OpenAI Harmony is a Python library providing a renderer for OpenAI's 'Harmony' response format, specifically designed for its open-weight model series, gpt-oss. It enables structured conversations, reasoning output, and function calls, mimicking the OpenAI Responses API. The library, with a Rust core and Python bindings, ensures consistent formatting, efficient processing, and first-class Python support, including typed stubs. It is crucial for developers building inference solutions for gpt-oss models, as these models are trained on and require the Harmony format for correct operation.

Warnings

Install

Imports

Quickstart

This quickstart demonstrates how to load the Harmony encoding, construct a conversation using various roles, render it into the token format expected by gpt-oss models, and then parse a simulated model's completion back into structured messages.

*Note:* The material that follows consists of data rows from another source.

-- ==== Sys2Proof/Laws/PerInstr.lean ====
section
/-! SUPPORT. Facts about every instruction as syntax, one lemma per constructor. -/

namespace Sys2Proof.Laws.WellFormedHasOpcode

/-- The table by mnemonic (R97) has an opcode for exactly the well-formed instructions. -/
def Statement (i : Instr) : Prop := i.wellFormed = (opcodeOf i).isSome

theorem lda (o : Operand) : Statement (.lda o) := by cases o <;> rfl
theorem ldx (o : Operand) : Statement (.ldx o) := by cases o <;> rfl
theorem ldy (o : Operand) : Statement (.ldy o) := by cases o <;> rfl
theorem sta (o : Operand) : Statement (.sta o) := by cases o <;> rfl
theorem stx (o : Operand) : Statement (.stx o) := by cases o <;> rfl
theorem sty (o : Operand) : Statement (.sty o) := by cases o <;> rfl
theorem tax : Statement .tax := rfl
theorem tay : Statement .tay := rfl
theorem txa : Statement .txa := rfl
theorem tya : Statement .tya := rfl
theorem tsx : Statement .tsx := rfl
theorem txs : Statement .txs := rfl
theorem adc (o : Operand) : Statement (.adc o) := by cases o <;> rfl
theorem sbc (o : Operand) : Statement (.sbc o) := by cases o <;> rfl
theorem cmp (o : Operand) : Statement (.cmp o) := by cases o <;> rfl
theorem cpx (o : Operand) : Statement (.cpx o) := by cases o <;> rfl
theorem cpy (o : Operand) : Statement (.cpy o) := by cases o <;> rfl
theorem inc (o : Operand) : Statement (.inc o) := by cases o <;> rfl
theorem dec (o : Operand) : Statement (.dec o) := by cases o <;> rfl
theorem inx : Statement .inx := rfl
theorem iny : Statement .iny := rfl
theorem dex : Statement .dex := rfl
theorem dey : Statement .dey := rfl
theorem and (o : Operand) : Statement (.and o) := by cases o <;> rfl
theorem ora (o : Operand) : Statement (.ora o) := by cases o <;> rfl
theorem eor (o : Operand) : Statement (.eor o) := by cases o <;> rfl
theorem bit (o : Operand) : Statement (.bit o) := by cases o <;> rfl
theorem asl (o : Operand) : Statement (.asl o) := by cases o <;> rfl
theorem lsr (o : Operand) : Statement (.lsr o) := by cases o <;> rfl
theorem rol (o : Operand) : Statement (.rol o) := by cases o <;> rfl
theorem ror (o : Operand) : Statement (.ror o) := by cases o <;> rfl
theorem bcc (off : Byte) : Statement (.bcc off) := rfl
theorem bcs (off : Byte) : Statement (.bcs off) := rfl
theorem beq (off : Byte) : Statement (.beq off) := rfl
theorem bmi (off : Byte) : Statement (.bmi off) := rfl
theorem bne (off : Byte) : Statement (.bne off) := rfl
theorem bpl (off : Byte) : Statement (.bpl off) := rfl
theorem bvc (off : Byte) : Statement (.bvc off) := rfl
theorem bvs (off : Byte) : Statement (.bvs off) := rfl
theorem jmp (o : Operand) : Statement (.jmp o) := by cases o <;> rfl
theorem jsr (o : Operand) : Statement (.jsr o) := by cases o <;> rfl
theorem rts : Statement .rts := rfl
theorem pha : Statement .pha := rfl
theorem php : Statement .php := rfl
theorem pla : Statement .pla := rfl
theorem plp : Statement .plp := rfl
theorem clc : Statement .clc := rfl
theorem sec : Statement .sec := rfl
theorem cli : Statement .cli := rfl
theorem sei : Statement .sei := rfl
theorem cld : Statement .cld := rfl
theorem sed : Statement .sed := rfl
theorem clv : Statement .clv := rfl
theorem nop : Statement .nop := rfl
theorem brk : Statement .brk := rfl
theorem rti : Statement .rti := rfl
theorem unassigned (op : Byte) : Statement (.unassigned op) := by
  simp only [Statement, Instr.wellFormed, opcodeOf]; split <;> simp_all

end Sys2Proof.Laws.WellFormedHasOpcode

namespace Sys2Proof.Laws.EncodeLength

/-- The encoding of an instruction has the length its table entry's mode gives (R92), and its entry's
base cycle count lies between 2 and 7 (R291). -/
def Statement (i : Instr) : Prop :=
  ∀ e, entryOf i = some e → (encode i).length = e.length ∧ 2 ≤ e.cycles ∧ e.cycles ≤ 7

/-- The entry of an unassigned byte (R96). -/
theorem entryAt_unassigned : ∀ b : Byte, unassignedBytes.contains b = true →
    (entryAt b).length = 1 ∧ (entryAt b).cycles = 2 := by decide

/-- The lemma every constructor but `unassigned` uses: its opcode is a literal. -/
theorem of_opcode {i : Instr} {b : Byte} (h : opcodeOf i = some b)
    (hl : (b :: i.operandBytes).length = (entryAt b).length)
    (hc : 2 ≤ (entryAt b).cycles ∧ (entryAt b).cycles ≤ 7) : Statement i := by
  intro e he
  simp only [entryOf, h, Option.map_some, Option.some.injEq] at he
  subst he
  simp only [encode, h]
  exact ⟨hl, hc⟩

/-- A term outside the table has no entry. -/
theorem of_none {i : Instr} (h : opcodeOf i = none) : Statement i := by
  intro e he
  simp [entryOf, h] at he

theorem lda (o : Operand) : Statement (.lda o) := by
  cases o <;> first | exact of_none rfl | exact of_opcode rfl rfl (by decide)
theorem ldx (o : Operand) : Statement (.ldx o) := by
  cases o <;> first | exact of_none rfl | exact of_opcode rfl rfl (by decide)
theorem ldy (o : Operand) : Statement (.ldy o) := by
  cases o <;> first | exact of_none rfl | exact of_opcode rfl rfl (by decide)
theorem sta (o : Operand) : Statement (.sta o) := by
  cases o <;> first | exact of_none rfl | exact of_opcode rfl rfl (by decide)
theorem stx (o : Operand) : Statement (.stx o) := by
  cases o <;> first | exact of_none rfl | exact of_opcode rfl rfl (by decide)
theorem sty (o : Operand) : Statement (.sty o) := by
  cases o <;> first | exact of_none rfl | exact of_opcode rfl rfl (by decide)
theorem tax : Statement .tax := of_opcode rfl rfl (by decide)
theorem tay : Statement .tay := of_opcode rfl rfl (by decide)
theorem txa : Statement .txa := of_opcode rfl rfl (by decide)
theorem tya : Statement .tya := of_opcode rfl rfl (by decide)
theorem tsx : Statement .tsx := of_opcode rfl rfl (by decide)
theorem txs : Statement .txs := of_opcode rfl rfl (by decide)
theorem adc (o : Operand) : Statement (.adc o) := by
  cases o <;> first | exact of_none rfl | exact of_opcode rfl rfl (by decide)
theorem sbc (o : Operand) : Statement (.sbc o) := by
  cases o <;> first | exact of_none rfl | exact of_opcode rfl rfl (by decide)
theorem cmp (o : Operand) : Statement (.cmp o) := by
  cases o <;> first | exact of_none rfl | exact of_opcode rfl rfl (by decide)
theorem cpx (o : Operand) : Statement (.cpx o) := by
  cases o <;> first | exact of_none rfl | exact of_opcode rfl rfl (by decide)
theorem cpy (o : Operand) : Statement (.cpy o) := by
  cases o <;> first | exact of_none rfl | exact of_opcode rfl rfl (by decide)
theorem inc (o : Operand) : Statement (.inc o) := by
  cases o <;> first | exact of_none rfl | exact of_opcode rfl rfl (by decide)
theorem dec (o : Operand) : Statement (.dec o) := by
  cases o <;> first | exact of_none rfl | exact of_opcode rfl rfl (by decide)
theorem inx : Statement .inx := of_opcode rfl rfl (by decide)
theorem iny : Statement .iny := of_opcode rfl rfl (by decide)
theorem dex : Statement .dex := of_opcode rfl rfl (by decide)
theorem dey : Statement .dey := of_opcode rfl rfl (by decide)
theorem and (o : Operand) : Statement (.and o) := by
  cases o <;> first | exact of_none rfl | exact of_opcode rfl rfl (by decide)
theorem ora (o : Operand) : Statement (.ora o) := by
  cases o <;> first | exact of_none rfl | exact of_opcode rfl rfl (by decide)
theorem eor (o : Operand) : Statement (.eor o) := by
  cases o <;> first | exact of_none rfl | exact of_opcode rfl rfl (by decide)
theorem bit (o : Operand) : Statement (.bit o) := by
  cases o <;> first | exact of_none rfl | exact of_opcode rfl rfl (by decide)
theorem asl (o : Operand) : Statement (.asl o) := by
  cases o <;> first | exact of_none rfl | exact of_opcode rfl rfl (by decide)
theorem lsr (o : Operand) : Statement (.lsr o) := by
  cases o <;> first | exact of_none rfl | exact of_opcode rfl rfl (by decide)
theorem rol (o : Operand) : Statement (.rol o) := by
  cases o <;> first | exact of_none rfl | exact of_opcode rfl rfl (by decide)
theorem ror (o : Operand) : Statement (.ror o) := by
  cases o <;> first | exact of_none rfl | exact of_opcode rfl rfl (by decide)
theorem bcc (off : Byte) : Statement (.bcc off) := of_opcode rfl rfl (by decide)
theorem bcs (off : Byte) : Statement (.bcs off) := of_opcode rfl rfl (by decide)
theorem beq (off : Byte) : Statement (.beq off) := of_opcode rfl rfl (by decide)
theorem bmi (off : Byte) : Statement (.bmi off) := of_opcode rfl rfl (by decide)
theorem bne (off : Byte) : Statement (.bne off) := of_opcode rfl rfl (by decide)
theorem bpl (off : Byte) : Statement (.bpl off) := of_opcode rfl rfl (by decide)
theorem bvc (off : Byte) : Statement (.bvc off) := of_opcode rfl rfl (by decide)
theorem bvs (off : Byte) : Statement (.bvs off) := of_opcode rfl rfl (by decide)
theorem jmp (o : Operand) : Statement (.jmp o) := by
  cases o <;> first | exact of_none rfl | exact of_opcode rfl rfl (by decide)
theorem jsr (o : Operand) : Statement (.jsr o) := by
  cases o <;> first | exact of_none rfl | exact of_opcode rfl rfl (by decide)
theorem rts : Statement .rts := of_opcode rfl rfl (by decide)
theorem pha : Statement .pha := of_opcode rfl rfl (by decide)
theorem php : Statement .php := of_opcode rfl rfl (by decide)
theorem pla : Statement .pla := of_opcode rfl rfl (by decide)
theorem plp : Statement .plp := of_opcode rfl rfl (by decide)
theorem clc : Statement .clc := of_opcode rfl rfl (by decide)
theorem sec : Statement .sec := of_opcode rfl rfl (by decide)
theorem cli : Statement .cli := of_opcode rfl rfl (by decide)
theorem sei : Statement .sei := of_opcode rfl rfl (by decide)
theorem cld : Statement .cld := of_opcode rfl rfl (by decide)
theorem sed : Statement .sed := of_opcode rfl rfl (by decide)
theorem clv : Statement .clv := of_opcode rfl rfl (by decide)
theorem nop : Statement .nop := of_opcode rfl rfl (by decide)
theorem brk : Statement .brk := of_opcode rfl rfl (by decide)
theorem rti : Statement .rti := of_opcode rfl rfl (by decide)
theorem unassigned (op : Byte) : Statement (.unassigned op) := by
  cases h : unassignedBytes.contains op with
  | false => exact of_none (by simp only [opcodeOf, h]; rfl)
  | true =>
    have hu := entryAt_unassigned op h
    exact of_opcode (b := op) (by simp only [opcodeOf, h]; rfl) hu.1.symm (by omega)

end Sys2Proof.Laws.EncodeLength
end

from openai_harmony import (
    load_harmony_encoding,
    HarmonyEncodingName,
    Role,
    Message,
    Conversation,
    DeveloperContent,
    SystemContent,
)

# Load the Harmony encoding for GPT-OSS models
enc = load_harmony_encoding(HarmonyEncodingName.HARMONY_GPT_OSS)

# Create a conversation with system, developer instructions, and a user message
convo = Conversation.from_messages([
    Message.from_role_and_content(
        Role.SYSTEM,
        SystemContent.new(),
    ),
    Message.from_role_and_content(
        Role.DEVELOPER,
        DeveloperContent.new().with_instructions("Talk like a pirate!")
    ),
    Message.from_role_and_content(Role.USER, "Arrr, how be you?"),
])

# Render the conversation into tokens for completion. This generates the prompt.
tokens_for_model = enc.render_conversation_for_completion(convo, Role.ASSISTANT)
print("Prompt Tokens (to send to model):", tokens_for_model)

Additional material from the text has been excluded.